TASK PROMPT ▸
Every line from the beginning of the records below up to the one holding "(s.setBlk m ⟨(s.blk" should be quoted exactly; leave out the rest.

------------------------------------------------------------------------

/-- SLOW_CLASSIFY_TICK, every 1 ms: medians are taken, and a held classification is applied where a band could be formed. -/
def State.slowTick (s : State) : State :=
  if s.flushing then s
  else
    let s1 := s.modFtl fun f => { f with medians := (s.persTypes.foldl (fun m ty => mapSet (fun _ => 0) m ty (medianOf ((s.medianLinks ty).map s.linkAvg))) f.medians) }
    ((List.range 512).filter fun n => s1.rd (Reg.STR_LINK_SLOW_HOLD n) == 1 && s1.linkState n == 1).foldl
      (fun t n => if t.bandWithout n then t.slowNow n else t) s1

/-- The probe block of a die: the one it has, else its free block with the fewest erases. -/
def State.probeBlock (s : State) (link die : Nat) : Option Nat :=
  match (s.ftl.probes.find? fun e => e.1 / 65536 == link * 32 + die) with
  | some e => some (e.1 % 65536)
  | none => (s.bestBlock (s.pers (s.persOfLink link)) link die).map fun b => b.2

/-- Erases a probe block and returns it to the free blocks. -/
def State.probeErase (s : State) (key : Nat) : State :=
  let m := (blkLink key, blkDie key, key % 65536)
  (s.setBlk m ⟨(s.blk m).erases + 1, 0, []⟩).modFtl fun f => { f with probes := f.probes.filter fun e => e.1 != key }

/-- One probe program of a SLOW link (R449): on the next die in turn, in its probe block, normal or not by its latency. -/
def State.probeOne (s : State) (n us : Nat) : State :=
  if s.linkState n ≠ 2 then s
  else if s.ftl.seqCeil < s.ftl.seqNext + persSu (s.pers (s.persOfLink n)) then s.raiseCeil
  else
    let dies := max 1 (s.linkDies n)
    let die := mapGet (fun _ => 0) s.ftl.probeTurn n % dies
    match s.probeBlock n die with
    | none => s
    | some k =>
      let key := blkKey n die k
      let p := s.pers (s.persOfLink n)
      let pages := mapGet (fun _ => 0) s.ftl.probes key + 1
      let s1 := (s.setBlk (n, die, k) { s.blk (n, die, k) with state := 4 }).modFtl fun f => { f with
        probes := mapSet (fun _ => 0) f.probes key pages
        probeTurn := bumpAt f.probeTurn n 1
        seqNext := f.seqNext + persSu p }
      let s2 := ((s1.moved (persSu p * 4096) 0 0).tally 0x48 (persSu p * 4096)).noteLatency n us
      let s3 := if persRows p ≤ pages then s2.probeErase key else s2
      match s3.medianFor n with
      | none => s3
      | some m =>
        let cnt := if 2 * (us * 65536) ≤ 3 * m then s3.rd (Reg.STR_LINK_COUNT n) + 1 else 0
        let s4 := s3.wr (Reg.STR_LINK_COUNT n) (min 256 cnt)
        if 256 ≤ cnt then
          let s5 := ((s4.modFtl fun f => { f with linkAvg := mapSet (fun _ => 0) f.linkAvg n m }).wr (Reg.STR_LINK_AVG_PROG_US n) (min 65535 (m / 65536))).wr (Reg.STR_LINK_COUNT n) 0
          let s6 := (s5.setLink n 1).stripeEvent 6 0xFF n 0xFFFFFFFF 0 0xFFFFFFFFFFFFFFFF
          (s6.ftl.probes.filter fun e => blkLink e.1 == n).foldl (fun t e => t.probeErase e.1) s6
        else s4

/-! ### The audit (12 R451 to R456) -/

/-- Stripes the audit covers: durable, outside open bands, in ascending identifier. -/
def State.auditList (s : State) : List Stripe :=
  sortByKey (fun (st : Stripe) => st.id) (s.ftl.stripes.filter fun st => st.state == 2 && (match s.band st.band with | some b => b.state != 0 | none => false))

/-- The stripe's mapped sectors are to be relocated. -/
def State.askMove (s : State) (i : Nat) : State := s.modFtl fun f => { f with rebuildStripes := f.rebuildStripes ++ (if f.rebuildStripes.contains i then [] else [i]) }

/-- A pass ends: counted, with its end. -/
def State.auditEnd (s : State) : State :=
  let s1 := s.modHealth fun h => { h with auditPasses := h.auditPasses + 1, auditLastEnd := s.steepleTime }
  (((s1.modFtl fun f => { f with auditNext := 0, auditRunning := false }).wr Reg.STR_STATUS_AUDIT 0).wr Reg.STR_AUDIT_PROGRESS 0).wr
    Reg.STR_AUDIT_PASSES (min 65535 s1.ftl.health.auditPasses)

------------------------------------------------------------------------

REPLY TO THE EXERCISE ▸
/-- SLOW_CLASSIFY_TICK, every 1 ms: medians are taken, and a held classification is applied where a band could be formed. -/
def State.slowTick (s : State) : State :=
  if s.flushing then s
  else
    let s1 := s.modFtl fun f => { f with medians := (s.persTypes.foldl (fun m ty => mapSet (fun _ => 0) m ty (medianOf ((s.medianLinks ty).map s.linkAvg))) f.medians) }
    ((List.range 512).filter fun n => s1.rd (Reg.STR_LINK_SLOW_HOLD n) == 1 && s1.linkState n == 1).foldl
      (fun t n => if t.bandWithout n then t.slowNow n else t) s1

/-- The probe block of a die: the one it has, else its free block with the fewest erases. -/
def State.probeBlock (s : State) (link die : Nat) : Option Nat :=
  match (s.ftl.probes.find? fun e => e.1 / 65536 == link * 32 + die) with
  | some e => some (e.1 % 65536)
  | none => (s.bestBlock (s.pers (s.persOfLink link)) link die).map fun b => b.2

/-- Erases a probe block and returns it to the free blocks. -/
def State.probeErase (s : State) (key : Nat) : State :=
  let m := (blkLink key, blkDie key, key % 65536)
  (s.setBlk m ⟨(s.blk m).erases + 1, 0, []⟩).modFtl fun f => { f with probes := f.probes.filter fun e => e.1 != key }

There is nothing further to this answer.